# High Value Treats



## acetheretriever (Oct 16, 2017)

So Ace is almost 6 months and he's very food motivated...at home. I can use his dog food for training at home where there are no distractions but when we are out and about it's a whole different story. Our trainer recommended little pieces of cheese and chicken which is what we use during the training classes since they are a group class and I need Ace focused. However, I want to move away from human food, even though it doesn't bug him stomach wise. I want a treat that he will love no matter where we are and that would be safe and healthy to give to him in large quantities so I can constantly be working with him. Anybody have any suggestions? Preferably something that won't break the bank either lol


----------



## Megora (Jun 7, 2010)

I actually prefer cheese because one cube of cheese (those little cubes you can buy at the store) can become ten treats while training. And it's way cheaper than buying a bag of treats. Premium treats will run you about $8-10 per bag. Cheese is relatively cheap at $2-3 bucks and then you can get a LOT MORE treats and time out of a bag of cheese cubes.

When training your pup, you don't want to stop and wait for him to finish chewing and eating what you gave him. You want them nomming it in a sec and ready to do the next thing. 

Downside is most of the cubed cheese you buy at the store will not have a lot preservatives in it. So it will go bad if you leave it in the car in your training bag. 

Sharp cheddar cheese sticks - actually seem to have more preservatives in them or breaks down slower, because I can get some cheese sticks to go a month in my training bag. 

And I typically open them up, actually use my teeth to chomp the cheese into small bits (I could use scissors too but eh) and stick into my pocket. Biting off the bits, I can also tell if the cheese is starting to go bad before I give it to my dog...  

A typical 2 hour class with my competition dog - I only need two cheese sticks. That's all. Each of those bites becomes smaller bits that I reward with.

I also know somebody who is tops in obedience with her goldens that buys cheese curds for her dogs. 

Chicken is another thing that works very well, but I don't like using because chicken spoils really fast. There's a lot of waste.

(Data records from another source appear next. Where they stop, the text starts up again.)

-- ==== Sys2Proof/Machine/Ops.lean ====
section
/-! DEFINITION. The named operations over memory, registers, program counter and stack (spec/20_memory.md,
spec/10_state.md), the fetch (spec/30_encoding.md R63), and taking a fault (spec/60_exceptions.md R175). Everything else
of the machine reads and writes through these. -/

namespace Sys2Proof.Machine

/-! ### Memory as data -/

/-- The value listed for an address, if any. -/
def Memory.cellAt : Memory → Nat → Option Byte
  | [], _ => none
  | (b, w) :: m, a => if a = b then some w else Memory.cellAt m a

/-- One byte: the listed value, or what the init image `img` holds there (R51(c)). -/
def Memory.read (img : Nat → Byte) (m : Memory) (a : Nat) : Byte := (Memory.cellAt m a).getD (img a)

/-- List a value for an address, in address order. -/
def Memory.put : Memory → Nat → Byte → Memory
  | [], a, w => [(a, w)]
  | (b, u) :: m, a, w =>
    if a < b then (a, w) :: (b, u) :: m
    else if a = b then (a, w) :: m
    else (b, u) :: Memory.put m a w

/-- List nothing for an address. -/
def Memory.clear (m : Memory) (a : Nat) : Memory := m.filter fun c => c.1 ≠ a

/-- Write one byte: a value equal to the init image removes the entry, so that equal memories are equal lists. -/
def Memory.write (img : Nat → Byte) (m : Memory) (a : Nat) (w : Byte) : Memory :=
  if w = img a then Memory.clear m a else Memory.put m a w

/-- The canonical form: addresses strictly rising, all of the address space (R40), no entry equal to the init image. -/
def Memory.wf (img : Nat → Byte) (m : Memory) : Bool :=
  decide (m.Pairwise fun c d => c.1 < d.1) && m.all fun c => decide (c.1 < memSize) && decide (c.2 ≠ img c.1)

/-! ### Memory accesses -/

/-- `MemRead(a, 1)` (R41): any non-negative address, reduced modulo 4096. -/
def State.readByte (s : State) (a : Nat) : Byte := Memory.read (image s.cfg) s.mem (a % memSize)

/-- `MemWrite(a, 1, w)` (R42): every byte is writable. -/
def State.writeByte (s : State) (a : Nat) (w : Byte) : State :=
  { s with mem := Memory.write (image s.cfg) s.mem (a % memSize) w }

/-! ### Registers -/

/-- VF, the 16th register (R9, R12). -/
def vf : RegIx := 15

/-- `V[r]` (R11). -/
def State.readV (s : State) (r : RegIx) : Byte := s.v[r]

/-- `V[r] <- b` (R11); no register is hardwired. -/
def State.writeV (s : State) (r : RegIx) (b : Byte) : State := { s with v := s.v.set r b }

/-! ### Program counter -/

/-- `PC + k`, modulo 4096 (R14). -/
def pcPlus (pc : Addr) (k : Nat) : Addr := pc + BitVec.ofNat 12 k

/-- `pc <- target`. -/
def State.jumpTo (s : State) (target : Addr) : State := { s with pc := target }

/-- `pc <- PC + 2`: one instruction width. -/
def State.advance (s : State) : State := s.jumpTo (pcPlus s.pc 2)

/-- What a skip is (R89): two instruction widths when the condition holds, one otherwise; the skipped word is not looked
at. -/
def State.skipIf (s : State) (cond : Bool) : State := s.jumpTo (pcPlus s.pc (if cond then 4 else 2))

/-! ### Stack -/

/-- `STACK[SP] <- a`, then `SP <- SP + 1` (R15, R81). -/
def State.push (s : State) (a : Addr) : State :=
  { s with stack := s.stack.set s.sp.toNat a s.sp.isLt, sp := s.sp + 1 }

/-- `SP <- SP - 1` (R82); the popped entry keeps its value (R16). -/
def State.pop (s : State) : State := { s with sp := s.sp - 1 }

/-- `STACK[SP]`, as `RET` reads it after the decrement (R15). -/
def State.stackAt (s : State) : Addr := s.stack[s.sp.toNat]'s.sp.isLt

/-! ### The random input -/

/-- The byte `rnd` of this step (R112): the next free value. -/
def State.rnd (s : State) : Byte := Config.rnd s.rndIx

/-- The next draw gives another free value. -/
def State.rndUsed (s : State) : State := { s with rndIx := s.rndIx + 1 }

/-! ### Faults -/

/-- Taking a fault (R175), the ONE operation of the machine that does so: only `ERR` is written; `PC` still points at the
faulting instruction. The machine is then halted (R176). There is no return from a fault but the host's `init` and
`reset` (R177). -/
def raise (code : ErrCode) (word : Word) (s : State) : Host.Outcome State Fault Refusal :=
  .next { s with err := ⟨code, word, s.pc⟩ }

/-- Is the machine halted: `ERR.code` ≠ `None` (R27)? -/
def State.halted (s : State) : Bool := decide (s.err.code ≠ .none)

/-- A step of the halted machine "changes nothing" (R176). -/
def haltedStep (s : State) : Host.Outcome State Fault Refusal := .next s

/-- A step whose word matches no row (R67, R171). -/
def unrecognized (word : Word) (s : State) : Host.Outcome State Fault Refusal := raise .unrecognizedOpcode word s

/-! ### Fetch -/

/-- The fetched word (R43, R63): `MemRead(PC, 1) ++ MemRead(PC + 1, 1)`. -/
def fetchWord (s : State) : Word := wordOfBytes (s.readByte s.pc.toNat) (s.readByte (s.pc.toNat + 1))

/-- A word placed where the next fetch reads, high byte first, on a machine that fetches (it is not halted): the load
that log entry 8 speaks of. -/
def placeWord (s : State) (w : Word) : State :=
  { (s.writeByte s.pc.toNat (hiByte w)).writeByte (s.pc.toNat + 1) (loByte w) with err := noErr }

end Sys2Proof.Machine
end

A lot of store bought dog treats have a LOT of salt in them to preserve the treats longer. And that means if I'm using a lot of Zukes or whatever (more so with the cheaper treats out there) - my dog gets pretty thirsty. And my dogs are water hounds as it is.


----------



## Olympia (Jan 11, 2010)

These are some of the treats we use....

Zukes mini naturals https://www.chewy.com/zukes-mini-na...VzUsNCh0LoAWSEAQYAiABEgKSwfD_BwE&gclsrc=aw.ds

Charlee Bear https://www.chewy.com/charlee-bear-...VzUsNCh0LoAWSEAQYBSABEgJik_D_BwE&gclsrc=aw.ds

Fruitables https://www.chewy.com/fruitables-pu...VzUsNCh0LoAWSEAQYBCABEgI94_D_BwE&gclsrc=aw.ds

Stella and Chewy Carnivore crunch https://www.chewy.com/stella-chewys-carnivore-crunch-cage/dp/57182

Stewart Pro-Treat Beef Liver Freeze-Dried Dog Treats https://www.chewy.com/stewart-pro-treat-beef-liver-freeze/dp/44918


----------



## mbrod12 (Nov 20, 2017)

I really do prefer to use little bits of turkey, chicken or cheese! If I'm going somewhere where I know Goose is likely to be distracted I sometimes even bust out a little to-go cup of Jif peanut butter!

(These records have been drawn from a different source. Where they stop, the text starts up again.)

-- ==== Sys2Proof/Machine/Index.lean ====
section
/-! DEFINITION. Index register, memory and flags-store instructions (spec/42_index_memory.md R120 to R129). None but the
first four writes `I` (R127, D17). -/

namespace Sys2Proof.Machine

/-- `I <- w`. -/
def State.writeI (s : State) (w : Word) : State := { s with i := w }

/-- R120. -/
def execLdI (addr : Addr) (s : State) : Host.Outcome State Fault Refusal := .next (s.writeI (zext16 addr)).advance

/-- R121: the carry goes to VF when the instance's `ADDI_CARRY` is true; otherwise VF is untouched (D19). -/
def execAddI (x : RegIx) (s : State) : Host.Outcome State Fault Refusal :=
  let t := s.writeI (s.i + (s.readV x).setWidth 16)
  .next (if s.cfg.addiCarry then t.writeFlag (addICarry s.i (s.readV x)) else t).advance

/-- R122. -/
def execLdF (x : RegIx) (s : State) : Host.Outcome State Fault Refusal :=
  .next (s.writeI (glyphLoAddr s.cfg (s.readV x))).advance

/-- R123. -/
def execLdHf (x : RegIx) (s : State) : Host.Outcome State Fault Refusal :=
  .next (s.writeI (glyphHiAddr s.cfg (s.readV x))).advance

/-- The bytes of a list stored at `I`, `I` + 1, …, in ascending order (R45). -/
def State.storeAtI (s : State) (bytes : List Byte) : State :=
  bytes.zipIdx.foldl (fun t p => t.writeByte (s.dataAddr p.2) p.1) s

/-- R124: hundreds, tens, ones, one digit a byte. -/
def execLdB (x : RegIx) (s : State) : Host.Outcome State Fault Refusal :=
  .next (s.storeAtI [hundreds (s.readV x), tens (s.readV x), ones (s.readV x)]).advance

/-- R125: `V0` to `Vx` to memory. -/
def execStoreRegs (x : RegIx) (s : State) : Host.Outcome State Fault Refusal :=
  .next (s.storeAtI ((regsUpTo x).map s.readV)).advance

/-- R126: `V0` to `Vx` from memory. -/
def execLoadRegs (x : RegIx) (s : State) : Host.Outcome State Fault Refusal :=
  .next ((regsUpTo x).foldl (fun t r => t.writeV r (s.readByte (s.dataAddr r.val))) s).advance

/-- `FLAGS[k] <- V[k]` for the eight slots (R128). -/
def State.saveToFlags (s : State) : State :=
  { s with flags := flagSlots.foldl (fun f (k : Fin 8) => f.set k (s.readV (slotReg k))) s.flags }

/-- `V[k] <- FLAGS[k]` for the eight slots (R129). -/
def State.loadFromFlags (s : State) : State := flagSlots.foldl (fun t k => t.writeV (slotReg k) s.flags[k]) s

/-- R128: always `V0` to `V7`; the field `x` is ignored (D18). -/
def execSaveFlags (_x : RegIx) (s : State) : Host.Outcome State Fault Refusal := .next s.saveToFlags.advance

/-- R129: always `V0` to `V7`; the field `x` is ignored (D18). -/
def execLoadFlags (_x : RegIx) (s : State) : Host.Outcome State Fault Refusal := .next s.loadFromFlags.advance

end Sys2Proof.Machine
end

As far as actual dog treats I normally use any type of Zekes, Cloud Star Chewy Tricky Trainers Salmon Flavor (very smelly so they get his attention) or Nutro Crunchy Dog Treats (Carrot or Banana).

Tricky Trainers: https://tinyurl.com/y8o3mvd2
Nutro: https://tinyurl.com/y9apmo3a


----------



## acetheretriever (Oct 16, 2017)

Megora said:


> I actually prefer cheese because one cube of cheese (those little cubes you can buy at the store) can become ten treats while training. And it's way cheaper than buying a bag of treats. Premium treats will run you about $8-10 per bag. Cheese is relatively cheap at $2-3 bucks and then you can get a LOT MORE treats and time out of a bag of cheese cubes.
> 
> When training your pup, you don't want to stop and wait for him to finish chewing and eating what you gave him. You want them nomming it in a sec and ready to do the next thing.
> 
> ...


 It sounds like you use cheese a lot so I have a question. Have you noticed if the cheese has lost it's high value over time and you need to switch to other treats sometimes? Or has it remained a high value treat


----------



## Megora (Jun 7, 2010)

acetheretriever said:


> It sounds like you use cheese a lot so I have a question. Have you noticed if the cheese has lost it's high value over time and you need to switch to other treats sometimes? Or has it remained a high value treat


Pretty much it stays high value - and keep in mind with obedience training, your dog won't just be working for food. He's working for play and fun. You pair all of that together and you have a pretty high value combination.

At dog shows (conformation), I've used cheese as bait. However, I do prefer something a little stronger. There's a vendor who is at most dog shows locally who sells FABULOUS liver for bait. And this liver works great with the dogs, but I can put it in my mouth with throwing up. :laugh: <= I don't think you need that much for obedience training though.

Only treat related issue I ran into was when my boy was kinda between 12 months and 30 months and he was going through a phase where he wasn't as interested in food as he was everything else. And he would turn his nose up even at the liver bait. 

He outgrew that and is a total food hound to the extent that I block the kitchen off for him because he is actually the first dog in AGES who is a willful counter surfer and acts like he STARVINGALLTHETIME (when he's not). <= This dog has a number of obedience titles and is otherwise a very obedient dog. He just is a turd about scavenging in the kitchen. :laugh:


----------